The fetish for the “now” and the false urgency of the contemporary—to be
always-already up-to-date, on trend, on-the-move—reward instant gratification
at the expense of the laborious and the longer term, leaving little space for
reflection,retraction, failure, or even a wasted afternoon. Yet value
appreciates in time—how do you choose to spend it? Across a timeworn landscape,
abstract national essentialism splinters into complex regional, territorial,
and cultural specificities—a context in which many different histories and
temporalities collide, coincide, and co-exist. The
utopian alternate reality reveals itself as an alternate temporality, and the
lapse into provincialism a hegemonic assumption. Does our experience of
time—from the city, to the periphery, to the island—really change with our
physical geographical location?
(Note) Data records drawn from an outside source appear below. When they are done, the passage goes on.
-- ==== Sys2Proof/Machine/Sequence.lean ====
section
/-! DEFINITION. The instructions of MAJ 46 to 50 at issue, how their entries start and complete, and the events of the sequence
engines (R338 to R374). -/
namespace Sys2Proof.Machine

/-! ## Context forms (R347 to R351) -/

/-- Finishes a context form: fields of the record change in one step, and the result. -/
def State.ctxPut (s : State) (c : Fin 64) (i : Nat) (fs : List (Nat × Nat)) (new : Nat) (v : Word) : SeqM (State × Word) :=
  (s.recStore c i fs new).map fun s1 => (s1, v)

/-- A context's fast-weight state, judged and in Grotto for a change of the whole state: its failure code, or a wait (R310, R350,
R351). -/
def State.fwWhole (s : State) (c : Fin 64) (h : Nat) : SeqM (Except Nat State) :=
  if (s.fwCheck c h false).isSome then .ok (.error 0x01)
  else if !(s.cdUp (fhDie h)) || !(s.routeUp (dieOf c) (fhDie h)) then .ok (.error 0x08)
  else if s.fwTransfer h || s.fwHeld h then .error .wait
  else if s.fwPaged h then .ok (s.fwIn (fhDie h) (fhIx h))
  else .ok (.ok s)

/-- Discards pending entries of the speculation log of a handle, as FW.LOGD does, all of them for `none`; the state is paged in first
(R327, R337, R350). Whether a poisoned slab was read: code 0x0A, with the full effect (R313; log 149). -/
def State.fwCancel (s : State) (c : Fin 64) (h : Nat) (w : Option Nat) : SeqM (Except Nat (State × Bool)) :=
  if h = 0 then .ok (.ok (s, false))
  else if (s.fwCheck c h false).isSome then .ok (.error 0x01)
  else match s.fwFind h with
    | none => .ok (.error 0x01)
    | some f =>
      if !f.log then .ok (.ok (s, false))
      else (s.fwWhole c h).map fun r => r.map fun s1 =>
        match s1.fwFind h with
        | none => (s1, false)
        | some f => s1.logDiscard h f (match w with
          | none => []
          | some w => f.kept w)

/-- The effect of CX.CANCEL and CX.END on a context: windows at or after w, or all (R350). -/
def State.cxDiscard (s : State) (c : Fin 64) (i r : Nat) (w : Option Nat) (fs : List (Nat × Nat)) (fin : Nat → Nat) :
    SeqM (State × Word) :=
  let gone := fun (e : Nat) => match w with
    | none => true
    | some w => atOrAfter w e
  (s.fwCancel c (cHAND r) w).bind fun q =>
    match q with
    | .error x => seqFail s x
    | .ok (s1, bad) =>
      let keep := (cJRN r).filter fun e => !(gone e)
      let r1 := setJRN r keep
      let n := if bad then fwFail 0x0A else word ((cJRN r).length - keep.length)
      let end_ := fun (s : State) (fs : List (Nat × Nat)) (r2 : Nat) => (s.abandon i gone).ctxPut c i (fs ++ fJournal) (fin r2) n
      if cNGJ r = 0 then end_ s1 fs r1
      else (s1.ctxAsid c r).bind fun asid => (s1.gLoad c asid r).bind fun g =>
        (s1.gStoreJrn c asid r1 (g.2.filter fun e => !(gone e.2))).bind fun x => end_ x.1 (fNGJ :: fs) x.2

/-- CX.START (R347). -/
def State.cxStartDo (s : State) (c : Fin 64) (e : SEnt) (rst : Bool) : SeqM (State × Word) :=
  let i := ctxIx e.ga
  let r := e.recOf i
  if cSTATE r = 3 ∧ !rst then seqFail s 0x20
  else s.ctxPut c i (if rst then [fSTATE, fRESET] else [fSTATE]) (if rst then setRESET (setSTATE r 1) true else setSTATE r 1)
    (word (cSTATE r))

/-- CX.PAUSE (R347). -/
def State.cxPauseDo (s : State) (c : Fin 64) (e : SEnt) : SeqM (State × Word) :=
  let i := ctxIx e.ga
  let r := e.recOf i
  if cSTATE r = 3 then seqFail s 0x20 else s.ctxPut c i [fSTATE] (setSTATE r 2) (word (cSTATE r))

/-- CX.END (R347). -/
def State.cxEndDo (s : State) (c : Fin 64) (e : SEnt) : SeqM (State × Word) :=
  let i := ctxIx e.ga
  s.cxDiscard c i (e.recOf i) none [fSTATE] fun r => setSTATE r 3

/-- CX.CANCEL (R350). -/
def State.cxCancelDo (s : State) (c : Fin 64) (e : SEnt) (all : Bool) : SeqM (State × Word) :=
  let i := ctxIx e.ga
  s.cxDiscard c i (e.recOf i) (if all then none else some (bits e.gb 0 16)) [] id

/-- CX.SPEC (R348). -/
def State.cxSpecDo (s : State) (c : Fin 64) (e : SEnt) : SeqM (State × Word) :=
  let i := ctxIx e.ga
  let r := e.recOf i
  let n := bits e.gb 0 7
  let w := bits e.gb 16 16
  if n = 0 then seqFail s 0x22
  else if 64 < cNJ r + n then seqFail s 0x21
  else s.ctxPut c i (fWIN :: fJournal) (setBits (setJRN r (cJRN r ++ List.replicate n w)) 36 16 (w + 1)) (word (cNJ r + n))

/-- CX.COMMIT (R349). -/
def State.cxCommitDo (s : State) (c : Fin 64) (e : SEnt) : SeqM (State × Word) :=
  let i := ctxIx e.ga
  let r := e.recOf i
  let n := bits e.gb 0 7
  let chk := bits e.gb 7 1 = 1
  let g := bits e.gb 8 1 = 1
  let wchk := bits e.gb 16 16
  let r1 := setBits (setJRN r ((cJRN r).drop n)) 256 32 (cCLEN r + n)
  if cNJ r < n ∨ (g ∧ cNGJ r < n) then seqFail s 0x22
  else if chk ∧ 0 < n ∧ (cJRN r).getD (n - 1) 0 ≠ wchk then seqFail s 0x23
  else if !(g ∧ 0 < n) then s.ctxPut c i (fCLEN :: fJournal) r1 (word n)
  else (s.ctxAsid c r).bind fun asid => (s.gLoad c asid r).bind fun x =>
    if chk ∧ (x.2.getD (n - 1) (0, 0)).2 ≠ wchk then seqFail s 0x23
    else
      let rd := s.gImage c asid (cGIMG r)
      (gHdr rd).bind fun h => (gReplay rd h x.1 ((x.2.take n).map (·.1))).bind fun cfg =>
        (s.gStoreCfg c asid r1 cfg).bind fun y => (y.1.gStoreJrn c asid y.2 (x.2.drop n)).bind fun z =>
          z.1.ctxPut c i (fNGJ :: fCfg ++ fCLEN :: fJournal) z.2 (word n)

/-- The snapshot that CX.FORK takes of the parent's state (R351): its handle. -/
def State.forkSnap (s : State) (c : Fin 64) (h region : Nat) : SeqM (Except Nat (Nat × State)) :=
  if h = 0 then .ok (.ok (0, s))
  else (s.fwWhole c h).map fun r => match r with
    | .error x => .error x
    | .ok s1 => match s1.fwShare (fhDie h) (fhIx h) region with
      | none => .error 0x06
      | some x => .ok x

/-- The child's record (R351). -/
def childRec (p k h : Nat) : Nat :=
  let cp := fun (r lo n : Nat) => setBits r lo n (bits p lo n)
  let r := setBits k 128 64 h
  let r := cp (cp (cp r 256 32) 64 64) 36 16
  let r := cp (cp (cp (cp r 576 32) 608 7) 3 1) 320 64
  let r := cp (cp (cp r 512 32) 544 11) 555 1
  setRESET (setSTATE r 2) false

/-- The fields of the child's record that CX.FORK writes (R351). -/
def fChild : List (Nat × Nat) := [fFWH, fCLEN, fNCHUNK, fWIN, fTEMP, fTOPK, fGB, fGIMG, fRESET, fSTATE] ++ fCfg

/-- CX.FORK (R351). -/
def State.cxForkDo (s : State) (c : Fin 64) (e : SEnt) : SeqM (State × Word) :=
  let pi := ctxIx e.ga
  let ki := ctxIx e.gb
  let p := e.recOf pi
  let k := e.recOf ki
  if pi = ki ∨ (cSTATE k ≠ 0 ∧ cSTATE k ≠ 3) ∨ bits k 288 7 ≠ 0 ∨ bits k 556 7 ≠ 0 ∨ (cCLVL p ≠ 0 ∧ cCLVL k ≠ cCLVL p) then
    seqFail s 0x20
  else if cGB p && (cGSTK k == 0 || cMASKA k == 0) then seqFail s 0x25
  else (s.ctxAsid c p).bind fun pa => (s.ctxAsid c k).bind fun ka =>
    (s.forkSnap c (cHAND p) e.region).bind fun q =>
      match q with
      | .error x => seqFail s x
      | .ok (h, s1) =>
        let finish := fun (s2 : State) =>
          let put := fun (s3 : State) => s3.ctxPut c ki fChild (childRec p k h) (word h)
          (s2.seqPeek c pa (cGSTK p) (4 * cGSP p)).bind fun st => (s2.seqPoke c ka (cGSTK k) st).bind put
        if cCLVL p = 0 then finish s1
        else match s1.forkTree (dieOf c) (cCLVL p) (cCNODE p) (cCNODE k) pa (cREGION k) e.sent.isSome with
          | .done s2 => finish s2
          | .noFrames => seqFail (if h = 0 then s1 else s1.fwFreeState (fhDie h) (fhIx h)) 0x24
          | .wait => .error .wait
          | .mark => .error (.mark (cCLVL p) (cCNODE p) pa)
          | .fault x => .error (.fault x)

/-! ## Grammar forms (R356 to R362) -/

/-- Goes on with a bound context: its address space, configuration, journal, image and header; 0x25 when none is bound. -/
def State.bound (s : State) (c : Fin 64) (r : Nat)
    (go : Nat → GCfg → List (Nat × Nat) → GRead → GHdr → SeqM (State × Word)) : SeqM (State × Word) :=
  if !(cGB r) then seqFail s 0x25
  else (s.ctxAsid c r).bind fun asid => (s.gLoad c asid r).bind fun x =>
    let rd := s.gImage c asid (cGIMG r)
    (gHdr rd).bind fun h => go asid x.1 x.2 rd h

/-- GR.BIND after its checks at issue (R356). -/
def State.grBindDo (s : State) (c : Fin 64) (e : SEnt) : SeqM (State × Word) :=
  let i := ctxIx e.ga
  let r := e.recOf i
  let gimg := field e.desc 0 8
  let gstk := field e.desc 8 8
  let maska := field e.desc 16 8
  if gimg = 0 then s.ctxPut c i [fGB] (setGB r false) 0
  else (s.ctxAsid c r).bind fun asid => (gHdr (s.gImage c asid gimg)).bind fun h =>
    if !(s.stackAreaOk c asid gstk) || (s.maskStack c asid maska (min h.v 262144)).isNone then seqFail s 0x28
    else
      let r1 := setBits (setBits (setBits r 320 64 gimg) 384 64 gstk) 448 64 maska
      let r2 := setBits (setBits (setBits (setBits r1 512 32 h.start) 544 11 0) 555 1 0) 556 7 0
      (s.seqPoke c asid maska (leBytes 16 0)).bind fun s1 => s1.ctxPut c i (fGIMG :: fGSTK :: fMASKA :: fGB :: fNGJ :: fCfg) (setGB r2 true) 0

/-- The result of GR.STEP (R357). -/
def GCfg.word (g : GCfg) : Word :=
  Machine.word (g.state % 2 ^ 32 + g.stack.length % 2048 * 2 ^ 32 + if g.done then 2 ^ 48 else 0)

/-- GR.STEP (R357). -/
def State.grStepDo (s : State) (c : Fin 64) (e : SEnt) (spec : Bool) : SeqM (State × Word) :=
  let i := ctxIx e.ga
  let r := e.recOf i
  let x := bits e.gb 0 18
  s.bound c r fun asid cfg jr rd h =>
    if spec then
      if 64 ≤ jr.length then seqFail s 0x21
      else (gReplay rd h cfg (jr.map (·.1))).bind fun g => (gStep rd h g x).bind fun q =>
        match q with
        | none => seqFail s 0x26
        | some g1 => (s.gStoreJrn c asid r (jr ++ [(x, bits e.gb 32 16)])).bind fun y => y.1.ctxPut c i [fNGJ] y.2 g1.word
    else if !jr.isEmpty then seqFail s 0x27
    else (gStep rd h cfg x).bind fun q =>
      match q with
      | none => seqFail s 0x26
      | some g1 => (s.gStoreCfg c asid r g1).bind fun y => y.1.ctxPut c i fCfg y.2 g1.word

/-- Writes one mask slot. -/
def State.putSlot (s : State) (c : Fin 64) (asid maska v i : Nat) (bs : List Byte) : SeqM State :=
  s.seqPoke c asid ((maska + 64 + i * maskBytes v) % 2 ^ 64) bs

/-- GR.MASK (R358). -/
def State.grMaskDo (s : State) (c : Fin 64) (e : SEnt) : SeqM (State × Word) :=
  let r := e.recOf (ctxIx e.ga)
  s.bound c r fun asid cfg jr rd h =>
    (gReplay rd h cfg (jr.map (·.1))).bind fun g => (gMaskOf rd h (some g)).bind fun m =>
      (s.putSlot c asid (cMASKA r) (min h.v 262144) 64 m.1).bind fun s1 =>
        (s1.setReady c asid (cMASKA r) 0 (2 ^ 64) none).map fun s2 => (s2, word m.2)

/-- A row of a lattice: its token and the row of its prefix. -/
structure LRow where
  token : Nat
  prow  : Nat
  deriving DecidableEq, Repr

/-- The configurations of the rows in row order (R362); `none` for an invalid row. -/
def latticeCfgs (rd : GRead) (h : GHdr) (root : GCfg) : List LRow → List (Option GCfg) → SeqM (List (Option GCfg))
  | [], acc => .ok acc
  | x :: t, acc =>
    match if x.prow = 255 then some root else (acc[x.prow]?).join with
    | none => latticeCfgs rd h root t (acc ++ [none])
    | some g => (gStep rd h g x.token).bind fun r => latticeCfgs rd h root t (acc ++ [r])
When does reproductive work occur in the
absence of wage-labor?
These questions implicate our peers, our generation, ourselves, our “own” time
and sense of it. Still the perpetual drive for productivity calls for creative
and intellectual, care and manual work to be in process at all times. Coming
Soon suggests both an answer to and deferral of this demand until a
moment that has yet to arrive—a situation marked by expectation that might as
well be now. The static and time-based artworks in the exhibition handle the
clock either technically or conceptually, with particular concern for how the
time we have can be re-valued, used and shared.
Performed for the exhibition opening, Giulia Crispiani’s one-act play
anthropomorphizes the characters Yesterday and Tomorrow, setting them in
competitive tension. Francesco Pozzato expresses a funereal futurity in an
installation that recasts camping gear as ancient Egyptian burial goods. In an
animated film, Beatrice Marchi’s alter-ego rides a streetcar across an accelerated
history of landscape painting while remaining in a stagnant present.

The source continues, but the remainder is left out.